I'm trying to compute the flux of $F=(x+y,y,z^2)$ across the surface $S$ of equation $z=x^2+y^2$ between the two planes $z=1$ and $z=2$ with the plain definition $\int \int_{S} F \cdot n dS$ and with the divergence theorem
- With the definition of surface integral
I write the parametrization of the lateral surface $S_1$ with $\sigma(z,\theta)=(z \cos(\theta), z \sin(\theta),z)$, where $(z,\theta) \in [1,2] \times [0,2 \pi)$.
$\int_{S_1}F \cdot n dS = \int_{0}^{2 \pi} \int_{1}^2 (z(\cos(\theta) + \sin(\theta)),z \sin(\theta),z^2) \cdot (z \cos(\theta), z \sin(\theta),-z) dzd \theta = \frac{14}{3} \pi – \frac{15}{2} \pi$
$\sigma$ is only a parametrization for the lateral surface of $S$: I need to fill also the two cuts on the upper part $S_2$ and lower part $S_3$.
$S_1$ it's parametrized by $(\rho,\theta)$ polar coordinates with $\rho \in(0,2)$ and $\theta \in [0,2 \pi)$.
By integration, I obtain that $$\int \int_{S_2}F \cdot n dS = 16\pi$$ while $$\int \int_{S_3}F \cdot n dS = \pi$$
So the net flux is $$\frac{14}{3} \pi – \frac{15}{2} \pi + 16 \pi + \pi$$
- Using the divergence theorem
Here the volume $V$ is described by $V=\{x^2+y^2 \leq z^2, z \in [1,2] \}$. By divergence thm, we know that $$\int_{S} F \cdot n dS = \int \int \int_{V} \text{div}(F) dxdydz = \int \int \int_V 2+2z = 2 \text{Vol(V)}- 2 \int \int \int_V z dxdydz$$.

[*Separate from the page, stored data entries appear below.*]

/-- The collective completes: the flags of its reduction reach the group's MODE (R109, R110, R463). -/
def completeColl (s : State) (c : Nat) (q : Coll) : State :=
  let run := (s.comm c).run
  let s := match s.wave? q.wave with
    | some w => reportFlags (s.modGroup w.group fun g => { g with mode := modeOr g.mode run.flags }) w.group run.flags
    | none => s
  closeColl s c (commFault c (run.cause.getD 0))

/-- FLUME_RECEIVE_DRAIN (R453): the drain of a communicator moves on by one action; when its part is whole the rank
completes. -/
def execFlumeReceiveDrain (comm : Nat) (s : State) : Host.Outcome State Fault Refusal :=
  let e := commEntry s comm
  match (s.comm comm).queue with
  | [] => .next s
  | q :: _ =>
    if commState s comm ≠ .running then .next s
    else
      match (s.comm comm).rx with
      | x :: rest => .next (drainRx s comm e q x rest)
      | [] =>
        if mayComplete s comm e q then .next (completeColl s comm q)
        else if partReady s comm e q ∧ !(s.comm comm).run.localDone then .next (localPart s comm e q)
        else .next s

/-- FLUME_RANK_DST_WRITTEN (R460): a message tells that a rank has written its DST. -/
def execFlumeRankDstWritten (comm rank : Nat) (s : State) : Host.Outcome State Fault Refusal :=
  let e := commEntry s comm
  match (s.comm comm).queue with
  | [] => .next s
  | q :: _ =>
    if commState s comm ≠ .running ∨ !e.peers.contains rank then .next s
    else
      let s := (arrived s comm).modComm comm fun k => { k with run := { k.run with wrote := (k.run.wrote ++ [rank]).dedup } }
      .next (if mayComplete s comm e q then completeColl s comm q else s)

/-! ### Credits, resends, aborts and timeouts (R451, R453, R467) -/

/-- FLUME_CREDIT_GRANT (R453): a peer has a chunk buffer free; it has two. -/
def execFlumeCreditGrant (comm rank : Nat) (s : State) : Host.Outcome State Fault Refusal :=
  if commState s comm = .disabled ∨ !(commEntry s comm).peers.contains rank ∨ 2 ≤ NMap.getD (s.comm comm).credits rank 0 then
    .next s
  else .next ((arrived s comm).modComm comm fun k => { k with
    credits := NMap.set k.credits rank (NMap.getD k.credits rank 0 + 1) })

/-- FLUME_RESEND_REQUEST (R467): a chunk that a peer could not read is sent again, with the data it had. -/
def execFlumeResendRequest (comm rank off : Nat) (s : State) : Host.Outcome State Fault Refusal :=
  match (s.comm comm).run.sent.find? fun k => k.peer = rank && k.off = off with
  | some k =>
    if commState s comm ≠ .running then .next s
    else .next ((arrived s comm).modComm comm fun x => { x with
      run := { x.run with todo := k :: x.run.todo, sent := x.run.sent.erase k } })
  | none => .next s

/-- FLUME_ABORT_MESSAGE (R467): a peer has ended its collective; the one here ends with 117, with those queued. -/
def execFlumeAbortMessage (comm rank : Nat) (s : State) : Host.Outcome State Fault Refusal :=
  if !(commEntry s comm).peers.contains rank then .next s
  else if commActive s comm then .next (failColl (arrived s comm) comm (commFault comm 117))
  else .next s

/-- FLUME_ABORT_ACKNOWLEDGED (R451): with the last acknowledgement the communicator is Idle. -/
def execFlumeAbortAcknowledged (comm rank : Nat) (s : State) : Host.Outcome State Fault Refusal :=
  if commState s comm ≠ .aborting then .next s
  else
    let s := (arrived s comm).modComm comm fun k => { k with acks := k.acks.filter (· ≠ rank) }
    if (s.comm comm).acks = [] then .next (settleComm (s.modComm comm fun k => { k with st := .idle, abortBy := none }) comm)
    else .next s

/-- FLUME_PEER_TIMEOUT (R467): nothing has arrived for TMO·1,024 ticks. A communicator that is Aborting waits no longer. -/
def execFlumePeerTimeout (comm : Nat) (s : State) : Host.Outcome State Fault Refusal :=
  let e := commEntry s comm
  let late := e.tmo ≠ 0 && (s.comm comm).run.lastRx.toNat + e.tmo * 1024 < s.tick.toNat
  if !late || e.nrank < 2 then .next s
  else if commActive s comm then .next (failColl s comm (commFault comm 116))
  else if commState s comm = .aborting then
    .next (settleComm (s.modComm comm fun k => { k with st := .idle, acks := [], abortBy := none }) comm)
  else .next s

/-! ### CWAIT, CSTAT and CABORT (R470 to R472) -/

/-- The trap of a communicator number above 15 or not the wave's. -/
def commTrap (x : Word64) : TrapInfo := { cause := 115, info := x }

/-- CWAIT (R470). -/
def execCwait (a : Fin 32) (s : State) : Host.Outcome State Fault Refusal :=
  withCtx s fun c =>
    let x := c.sVal a
    if 15 < x.toNat then instrTrap c s (commTrap x)
    else .next (c.hold (abortOpen c s c.mask) (.cwait x.toNat s.stamp))

def CommState.code : CommState → Nat
  | .disabled => 0
  | .idle => 1
  | .matching => 2
  | .running => 3
  | .aborting => 4

/-- The word of CSTAT (R471). -/
def cstatWord (s : State) (c : Nat) : Word64 :=
  let e := commEntry s c
  let k := s.comm c
  BitVec.ofNat 64 (k.ndone.toNat * 2 ^ 32 + k.last.toNat * 2 ^ 24 + min 15 k.queue.length * 2 ^ 20 +
    (commState s c).code * 2 ^ 17 + bit e.en * 2 ^ 16 + e.prio * 2 ^ 13 + e.my % 1024)

/-- CSTAT (R471). -/
def execCstat (g : Guard) (d a : Fin 32) (s : State) : Host.Outcome State Fault Refusal :=
  withCtx s fun c =>
    let x := c.sVal a
    if !c.guardHolds g then .next (s.advance c.wid)
    else if 15 < x.toNat then instrTrap c s (commTrap x)
    else
      let v := cstatWord s x.toNat
      .next (((abortOpen c s (c.eff g)).modWave c.wid fun w => w.setS d.val (Scalar.of v)).advance c.wid)

/-- End these collectives with 117 by a wave's own CABORT: not reported to that wave. -/
def endAll (c by_ : Nat) : List Coll → State → State
  | [], s => s
  | q :: qs, s => endAll c by_ qs (endColl s c q (commFault c 117) (decide (q.wave ≠ by_)))

/-- The collectives of a communicator in the cores' queues. -/
def inCores (s : State) (c : Nat) : List Coll := s.cores.flatMap fun k => k.2.flumeQ.filter fun q => q.comm = c && q.early.isNone

/-- End every collective of a communicator (R472): the report, and the state after. -/
def abortAll (s : State) (c by_ : Nat) : Word64 × State :=
  let qs := (s.comm c).queue ++ inCores s c
  let word := bit (commActive s c) * 2 ^ 16 + min 255 (commLocks s c) * 2 ^ 8 + min 255 qs.length
  let s := (stopRun s c).modComm c fun k => { k with queue := [] }
  let s := { s with cores := NMap.mapVal s.cores fun _ k => { k with
    flumeQ := k.flumeQ.filter fun q => !(q.comm = c && q.early.isNone) } }
  let s := endAll c by_ qs s
  (BitVec.ofNat 64 word, if qs = [] then s else startAbort s c (some by_))

/-- CABORT (R472). -/
def execCabort (g : Guard) (d a : Fin 32) (s : State) : Host.Outcome State Fault Refusal :=
  withCtx s fun c =>
    let x := c.sVal a
    if !c.guardHolds g then .next (s.advance c.wid)
    else if 15 < x.toNat then instrTrap c s (commTrap x)
    else
      let e := commEntry s x.toNat
      if !e.ok ∨ e.casid ≠ c.w.asid then instrTrap c s (commTrap x)
      else
        let r := abortAll (abortOpen c s (c.eff g)) x.toNat c.wid
        .next ((r.2.modWave c.wid fun w => w.setS d.val (Scalar.of r.1)).advance c.wid)

end Sys2Proof.Machine
end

The volume is $\text{Vol(V)}= \int_1^2 \int_{B_{\sqrt{z}}(0,0)}dxdy dz = \frac{7}{3} \pi$
The other term is $2 \int \int \int_V z dxdydz = 15 \pi $ so the net flux is $$\frac{14}{3} \pi -15 \pi$$
which is different from the previous one (and also negative). I can't spot any error in my computations/reasoning: where am I wrong?
Best Answer
The theorem works: as @Ian wrote in his comment, the flux across the lower surface must be negative. The right computation is $$\int \int_{S_3}(x+y,y,z^2) \cdot n dS = \int_0^{2 \pi} \int_0^1(*,*,1) \cdot(0,0,-\rho)d\rho d\theta = - \pi$$ since $S_3$ has radius $1$. Notice that the outward normal is pointing out, while yours is probably pointing inside the volume $V$ defined by your surface. The other flux across $S_1$ is $16 \pi$, which can be done as the one above. That said, your net flux using the definition is $\frac{14}{3} \pi - \frac{15}{2} \pi + 16 \pi - \pi = \frac{14}{3} \pi + \frac{15}{2}\pi$
There's another problem in your divergence: that integral is $$\int \int \int_V 2 + 2z dxdydz = \int_1^2 \int_{B_z(0,0)}2+2z dxdydz =[\ldots ] = \frac{14}{3} \pi +\frac{15}{2} \pi$$ which confirms the previous result.